Former American University professor David Pitts has been a burglar, but don’t call him an arsonist (at least not if he can hear you). In one of the more intriguing recent media lawsuits in the District, the disgraced professor and former prisoner filed suit earlier this month again two TV stations and a website for saying he was imprisoned for setting fires.

The firebug thing didn’t come from nowhere. In September 2014, police busted Pitts, they say in court records, for breaking into stores and setting fires, possibly to gauge emergency services’ response times.

Pitts had matches and lighters in his pockets when he was caught,authorities allege. When police searched Pitts’ apartment, they found blank prescription pads and thousands of prescription drug pills.

In January 2015, Pitts pleaded guilty to burglary and identity theft in a deal with prosecutors that let him avoid admitting to any arson or destruction of property charge.

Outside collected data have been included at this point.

/-! ## ENC family -/

theorem test_eprm : nextIs (exec (.eprm .dig) demo) (fun t => t.perm == #v[0x0C, 0x06, 0x00, 0x0D, 0x07, 0x01, 0x0E, 0x08,
    0x02, 0x0F, 0x09, 0x03, 0x05, 0x0A, 0x04, 0x0B]) = true := by decide +kernel
theorem test_epak_V27 :
    nextIs (exec .epak { demo with perm := #v[0x37, 0x3F, 0x43, 0x67, 0xE7, 0x66, 0x82, 0xC9, 0xDA, 0x21, 0x5B, 0x36, 0xF4, 0x2E,
      0x66, 0x5C] })
      (fun t => t.code == #v[55, 60, 51, 16, 39, 29, 46, 25, 2, 38, 44, 54, 33, 44, 37, 13, 52, 59, 34, 25, 28, 1]) = true := by
  decide +kernel
theorem test_emap_V1 :
    [alphaRom 0, alphaRom 1, alphaRom 2, alphaRom 11, alphaRom 12, alphaRom 37, alphaRom 38, alphaRom 63]
      = [0x2E, 0x2F, 0x30, 0x39, 0x41, 0x5A, 0x61, 0x7A] := by decide
/-- V6, stage 4: the final INT encodes to "rwnEbRiN0agqVgZBovWNQ/". -/
theorem test_enc_V6 :
    nextIs (exec (.enc .int) { demo with int := #v[0x43, 0x66, 0xDA, 0x36, 0x66, 0xF4, 0x3F, 0xE7, 0xC9, 0x5B, 0x2E, 0x5C, 0x37,
      0x67, 0x82, 0x21] })
      (fun t => t.out == #v[0x72, 0x77, 0x6E, 0x45, 0x62, 0x52, 0x69, 0x4E, 0x30, 0x61, 0x67, 0x71, 0x56, 0x67, 0x5A, 0x42,
        0x6F, 0x76, 0x57, 0x4E, 0x51, 0x2F]) = true := by decide +kernel
/-- V27, row 2: the all-ones digest ends in `1`. -/
theorem test_enc_V27 :
    nextIs (exec (.enc .dig) { demo with dig := Vector.replicate 16 0xFF })
      (fun t => t.out[0] == 0x7A && t.out[20] == 0x7A && t.out[21] == 0x31) = true := by decide +kernel

/-! ## The step, the port and the read port (V30) -/

theorem test_step_runs_word : nextIs (step (State.reset.withFetchWord 16 0x6005)) (fun t => t.pwlen == 5 && t.host == []
    && t.status == 0x00) = true := by decide +kernel
theorem test_step_refuses_reserved : step (offered [.present 0x0000]) = .refused (.reservedWord .opcode) := rfl
theorem test_step_faulted_ignores_V30 :
    nextIs (step { lenIs 64 with fault := true, fcause := 1, host := [.present 0x1000] })
      (fun t => t.len == 64 && t.status == 0x06 && t.readPort 0x0D8 == 0x40) = true := by decide +kernel
theorem test_step_reset_V30 :
    nextIs (step { demo with len := 64, fault := true, fcause := 1, rst := true, host := [.releaseReset] })
      (fun t => t.status == 0x00 && t.len == 0 && t.pwlen == 0 && t.readPort 0x0DC == 0x00) = true := by decide +kernel
/-- R250: a reset inside a PWH leaves BUSY = 1 and reads that show nothing but STATUS, and its release the reset table. -/
theorem test_step_reset_inside_command :
    nextIs (step { demo with host := [.presentThenReset 0x6F00, .releaseReset] }) (fun u => u.status == 0x01 && u.rst &&
      nextIs (step u) (fun t => t.status == 0x00 && t.len == 0 && t.pwlen == 0 && t.inum == 0 && t.cmdReady && t.host == []))
      = true := by decide +kernel
theorem test_readPort_R54 : (demo.readPort 0x044, demo.readPort 0x080, demo.readPort 0x083, demo.readPort 0x09F,
    demo.readPort 0x0CF, demo.readPort 0x1FF) = (0x11, 0x67, 0x01, 0x0F, 0x05, 0x00) := by decide +kernel

/-! ## Witnesses: a concrete state and operands that meet the hypotheses of each statement -/

theorem witness_O2 : (Instr.ldpw 14 0xFF).wellFormed = true ∧ (Instr.ldsl 7 0xFF).wellFormed = true := by decide
theorem witness_O3 : decode 0x3EFF = .instr (.ldpw 14 0xFF) ∧ decode 0x47FF = .instr (.ldsl 7 0xFF) := by decide
/-- O5: a reserved word alone, and one with a reset inside. -/
theorem witness_O5 : (offered [.present 0x1206]).host = [.present 0x1206] ∧ (offered [.present 0x1206]).accepts = true ∧
    (offered [.presentThenReset 0x1206]).host = [.presentThenReset 0x1206] ∧
    (offered [.presentThenReset 0x1206]).accepts = true ∧ decode 0x1206 = .reserved .selector := by decide
theorem witness_O6 : (offered [.present 0x1161]).host = [.present 0x1161] ∧ (offered [.present 0x1161]).busy = false ∧
    (offered [.present 0x1161]).fault = false ∧ (offered [.present 0x1161]).rst = false ∧
    decode 0x1161 = .instr (.bapb 0x61) := by decide
/-- The three clauses of O7: ready or not, and a completed command. -/
theorem witness_O7 : (offered [.present 0x1161]).cmdReady = true ∧
    (∃ t, step (offered [.present 0x1161]) = .next t) ∧
    { offered [.present 0x1161] with fault := true }.cmdReady = false ∧
    { offered [.present 0x1161] with busy := true }.cmdReady = false := by
  refine ⟨by decide, ⟨_, rfl⟩, by decide, by decide⟩
theorem witness_O9 : State.reset.host = [] := rfl
/-- O10: a command in a faulted state; a word offered to one; reset released from one. -/
theorem witness_O10 :
    (∃ t, exec .mini { lenIs 64 with fault := true } = .next t) ∧
    (∃ t, step { offered [.present 0x1000] with fault := true } = .next t) ∧
    (∃ t, step { offered [.releaseReset] with fault := true, rst := true } = .next t ∧ t.fault = false) :=
  ⟨⟨_, rfl⟩, ⟨_, rfl⟩, ⟨_, rfl, rfl⟩⟩
theorem witness_O11 : { offered [.releaseReset] with rst := true }.rst = true ∧
    { offered [.releaseReset] with rst := true }.host = [.releaseReset] := ⟨rfl, rfl⟩
theorem witness_O12 : (offered [.assertReset]).host = [.assertReset] ∧
    { offered [.present 0x1000] with rst := true }.rst = true ∧
    { offered [.present 0x1000] with rst := true }.host = [.present 0x1000] := ⟨rfl, rfl, rfl⟩
/-- O14: a step that takes the fault entry, from a state at the bound; a step whose command a reset abandons. -/
theorem witness_O14 : { lenIs 64 with host := [.present 0x1161] }.Inv ∧
    ∃ t, step { lenIs 64 with host := [.present 0x1161] } = .next t ∧ t.fault = true := ⟨by decide, _, rfl, rfl⟩
theorem witness_O14_abandoned : (offered [.presentThenReset 0x6F00]).Inv ∧
    step (offered [.presentThenReset 0x6F00]) = .next (abandonCommand [] (offered [.presentThenReset 0x6F00])) :=
  ⟨by decide, rfl⟩
/-- O15: a command that raises, one that does not; a faulted state and one with an abandoned command that meet the
invariant. -/
theorem witness_O15 : (∃ t, exec (.bapb 0x61) (lenIs 64) = .next t ∧ t.fault = true) ∧ (∃ t, exec .mini State.reset = .next t) ∧
    { State.reset with fault := true, fcause := 1 }.Inv ∧ { State.reset with busy := true, rst := true }.Inv :=
  ⟨⟨_, rfl, rfl⟩, ⟨_, rfl⟩, by decide, by decide⟩
theorem witness_O16 : (lenIs 64).len = 64 ∧ (lenIs 63).len.toNat < 64 := by decide
/-- O17: 9 + 56 (raises) and 8 + 56 (fits), as V3 has them. -/
theorem witness_O17 : (lenIs 9).len.toNat ≤ 64 ∧ (lenIs 9).len.toNat + (List.replicate 56 (0 : Byte)).length > 64 ∧
    (lenIs 8).len.toNat + (List.replicate 56 (0 : Byte)).length ≤ 64 := by decide
theorem witness_O20 : (lenIs 63).len.toNat < 64 ∧ (lenIs 64).len = 64 := by decide
/-- O21: INT fits at 48 and raises at 49. -/
theorem witness_O21 : (lenIs 48).len.toNat ≤ 64 ∧ (lenIs 48).len.toNat + (sourceBytes .int (lenIs 48)).length ≤ 64 ∧
    (lenIs 49).len.toNat ≤ 64 ∧ (lenIs 49).len.toNat + (sourceBytes .int (lenIs 49)).length > 64 := by decide +kernel
theorem witness_O22 : (lenIs 63).len.toNat ≤ 64 ∧ (∃ t, exec (.bapb 0x61) (lenIs 63) = .next t ∧ t.len = 64) ∧
    ∃ t, step { lenIs 63 with host := [.present 0x1161] } = .next t := ⟨by decide, ⟨_, rfl, rfl⟩, ⟨_, rfl⟩⟩
theorem witness_O23 : (lenIs 63).len.toNat ≤ 64 ∧ ∃ t, exec (.bapb 0x61) (lenIs 63) = .next t ∧ t.len = 64 :=
  ⟨by decide, _, rfl, rfl⟩
/-- O24: both ends of each of the three cases. -/
theorem witness_O24 : (lenIs 0).len.toNat ≤ 55 ∧ (lenIs 55).len.toNat ≤ 55 ∧
    (56 ≤ (lenIs 56).len.toNat ∧ (lenIs 56).len.toNat < 64) ∧ (56 ≤ (lenIs 63).len.toNat ∧ (lenIs 63).len.toNat < 64) ∧
    (lenIs 64).len = 64 := by decide
theorem witness_O25 : 4 * 15 + 4 ≤ (lenIs 64).len.toNat := by decide
theorem witness_O29 : (lenIs 55).fault = false ∧ (lenIs 55).len.toNat ≤ 55 ∧ (lenIs 56).fault = false ∧
    56 ≤ (lenIs 56).len.toNat ∧ (lenIs 64).len.toNat ≤ 64 := by decide
theorem witness_O30 : State.reset.fault = false ∧ State.reset.len = 0 := ⟨rfl, rfl⟩
theorem witness_O31 : (lenIs 55).fault = false ∧ (lenIs 55).len.toNat ≤ 55 := by decide
/-- O32: two states with one message and other leftovers. -/
theorem witness_O32 : (lenIs 55).fault = false ∧ { lenIs 55 with a := 1, inum := 7 }.fault = false ∧
    (lenIs 55).len.toNat ≤ 55 ∧ { lenIs 55 with a := 1, inum := 7 }.len = (lenIs 55).len ∧
    ∀ (k : Nat) (hk : k < 64), k < (lenIs 55).len.toNat →
      { lenIs 55 with a := 1, inum := 7 }.buf[k] = (lenIs 55).buf[k] := ⟨rfl, rfl, by decide, rfl, fun _ _ _ => rfl⟩
theorem witness_O33 : (lenIs 55).fault = false ∧ (lenIs 55).len.toNat ≤ 64 ∧
    (∃ t, exec .mpad (lenIs 55) = .next t ∧ t.fault = false) ∧ ∃ t, exec .md5h (lenIs 55) = .next t ∧ t.fault = false := by
  refine ⟨rfl, by decide, ⟨_, by rw [exec, execMpad, mpad_of_le _ (by decide), outcome_ok], rfl⟩, _,
    by rw [exec, execMd5h, md5h_of_le _ (by decide), outcome_ok], hashed_fault _⟩
theorem witness_O34 : (lenIs 60).fault = false ∧ (lenIs 60).busy = false ∧ (lenIs 60).len.toNat = 4 * 15 := by decide
theorem witness_O35 : (14 : BitVec 4).toNat < 15 ∧ (15 : BitVec 4).toNat = 15 ∧ (7 : BitVec 4).toNat < 8 ∧
    8 ≤ (8 : BitVec 4).toNat := by decide
/-- O37 to O41, O47, O56: a healthy state. -/
theorem witness_O37 : demo.fault = false := rfl
theorem witness_O42 : demo.fault = false ∧ { demo with int := demo.alt, inum := 3 }.fault = false ∧
    { demo with int := demo.alt, inum := 3 }.pwlen = demo.pwlen ∧
    { demo with int := demo.alt, inum := 3 }.salt = demo.salt ∧
    ∀ (k : Nat) (hk : k < 15), k < demo.pwlen.toNat → { demo with int := demo.alt, inum := 3 }.pw[k] = demo.pw[k] :=
  ⟨rfl, rfl, rfl, rfl, fun _ _ _ => rfl⟩
theorem witness_O48 : (∃ t, exec .emap demo = .next t) ∧ (∃ t, exec (.enc .dig) demo = .next t) ∧
    ∃ t t', exec (.enc .dig) demo = .next t ∧ exec (.enc .int) { demo with int := demo.dig } = .next t' ∧ t.out = t'.out := by
  refine ⟨⟨_, rfl⟩, ⟨_, by rw [exec, execEnc, enc_eq, outcome_ok]⟩, _, _, by rw [exec, execEnc, enc_eq, outcome_ok],
    by rw [exec, execEnc, enc_eq, outcome_ok], ?_⟩
  rw [State.encoded, State.encoded, setOut_out, setOut_out]; rfl
theorem witness_O49 : (Instr.baps .int).wellFormed = true ∧ (lenIs 49).fault = false ∧ (lenIs 49).len.toNat ≤ 64 := by decide
/-- O50: a BAPB that raises, an MPAD that raises at 56 and one at 64. -/
theorem witness_O50 : (∃ t, exec (.bapb 0x61) (lenIs 64) = .next t ∧ t.fault = true) ∧
    (∃ t, exec .mpad (lenIs 56) = .next t ∧ t.fault = true) ∧ ∃ t, exec .mpad (lenIs 64) = .next t ∧ t.fault = true := by
  refine ⟨⟨_, rfl, rfl⟩, ⟨_, by rw [exec, execMpad, mpad_of_mid _ (by decide) (by decide), outcome_raised], rfl⟩,
    ⟨_, by rw [exec, execMpad, mpad_of_full _ (by decide), outcome_raised], rfl⟩⟩
theorem witness_O51 : Instr.pwh = .palt ∨ Instr.pwh = .pint ∨ Instr.pwh = .prnd ∨ Instr.pwh = .pwh := by decide
/-- O52: a command that moves each kind of register. -/
theorem witness_O52 : (∃ t, exec .mini demo = .next t ∧ t.a ≠ demo.a) ∧ (∃ t, exec (.ldpl 7) demo = .next t ∧ t.pwlen ≠ demo.pwlen) ∧
    ∃ t, exec (.mvd .alt) demo = .next t ∧ t.alt ≠ demo.alt :=
  ⟨⟨_, rfl, by decide⟩, ⟨_, rfl, by decide⟩, ⟨_, rfl, by decide +kernel⟩⟩
theorem witness_O53 : (lenIs 64).busy = false ∧ 63 < (lenIs 64).len.toNat := by decide
theorem witness_O54 : demo.fault = false ∧ (List.replicate 55 (0x61 : Byte)).length ≤ 55 := by decide
theorem witness_O55 : demo.fault = false ∧ (List.replicate 15 (0x61 : Byte)).length ≤ 15 ∧
    (List.replicate 8 (0x62 : Byte)).length = 8 := by decide
/-- O57: an accepted command with a reset inside, followed by the release; a second state and command at the same position of
the counter; a word that is not accepted. -/
theorem witness_O57 :
    (offered [.presentThenReset 0x6F00, .releaseReset]).accepts = true ∧ decode 0x6F00 = .instr .pwh ∧
    { lenIs 64 with host := [.presentThenReset 0x2F00, .releaseReset] }.accepts = true ∧ decode 0x2F00 = .instr .md5h ∧
    { lenIs 64 with host := [.presentThenReset 0x2F00, .releaseReset] }.freeCtr =
      (offered [.presentThenReset 0x6F00, .releaseReset]).freeCtr ∧
    { lenIs 64 with host := [.presentThenReset 0x2F00, .releaseReset] }.fcause =
      (offered [.presentThenReset 0x6F00, .releaseReset]).fcause ∧
    { offered [.presentThenReset 0x6F00] with fault := true }.accepts = false := by decide

end Sys2Proof.Tests
end

section
/-! Scope (`00_scope.md`): what one step answers, event by event, and that it refuses reserved words only. -/

namespace Sys2Proof.Machine

section
variable {s : State} {cw : CmdWord} {rest : List HostEvent}

/-! The equations of `step`, one per event and level of acceptance (`30_encoding.md` R81, `70_reset_and_hazards.md` R250). -/

theorem step_idle (h : s.host = []) : step s = .next s := by
  rw [step, h]
theorem step_assertReset (h : s.host = .assertReset :: rest) : step s = .next (assertRst rest s) := by
  rw [step, h]
theorem step_releaseReset (h : s.host = .releaseReset :: rest) : step s = .next (releaseRst rest s) := by
  rw [step, h]
theorem step_present_of_accepts (h : s.host = .present cw :: rest) (ha : s.accepts = true) :
    step s = runWord cw (acceptCommand rest s) := by
  simp [step, h, ha]
theorem step_present_of_ignores (h : s.host = .present cw :: rest) (ha : s.accepts = false) :
    step s = .next (ignoreCommand rest s) := by
  simp [step, h, ha]
theorem step_presentThenReset_of_accepts (h : s.host = .presentThenReset cw :: rest) (ha : s.accepts = true) :
    step s = abandonWord cw rest s := by
  simp [step, h, ha]
theorem step_presentThenReset_of_ignores (h : s.host = .presentThenReset cw :: rest) (ha : s.accepts = false) :
    step s = .next (assertRst rest s) := by
  simp [step, h, ha]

Despite ample police evidence and some very strange tweets from his Twitter account about fires, then, Pitts never confessed in court to any arson.

“He was convicted for burglary and identity theft,” says Pitts’ attorney, A.J. Dhali. “That was it.”

Now out of prison after serving four months on the charges, Pitts wants a retraction from media outlets he says erroneously reported that he pleaded guilty to setting fires. Pitts’ lawsuit names as defendants local ABC station WJLA, NBC station NBC Washington, and their national affiliates.

Hyperlocal news site Patch is also named as a defendant. (Disclosure: I used to work at Patch, but years before Pitts’ arrest).

Pitts’ lawsuit sues the media companies for invasion of privacy, defamation, and infliction of emotional distress. Dhali insists that the arson reports have hurt his client’s reputation more than the burglary and identity theft charges Pitts actually did admit. That’s because, Dhali says, arson is inherently more violent than burglary or identity theft.

“When he did burglarize, it happened to an unoccupied office,” Pitts says. “Nobody was in there.”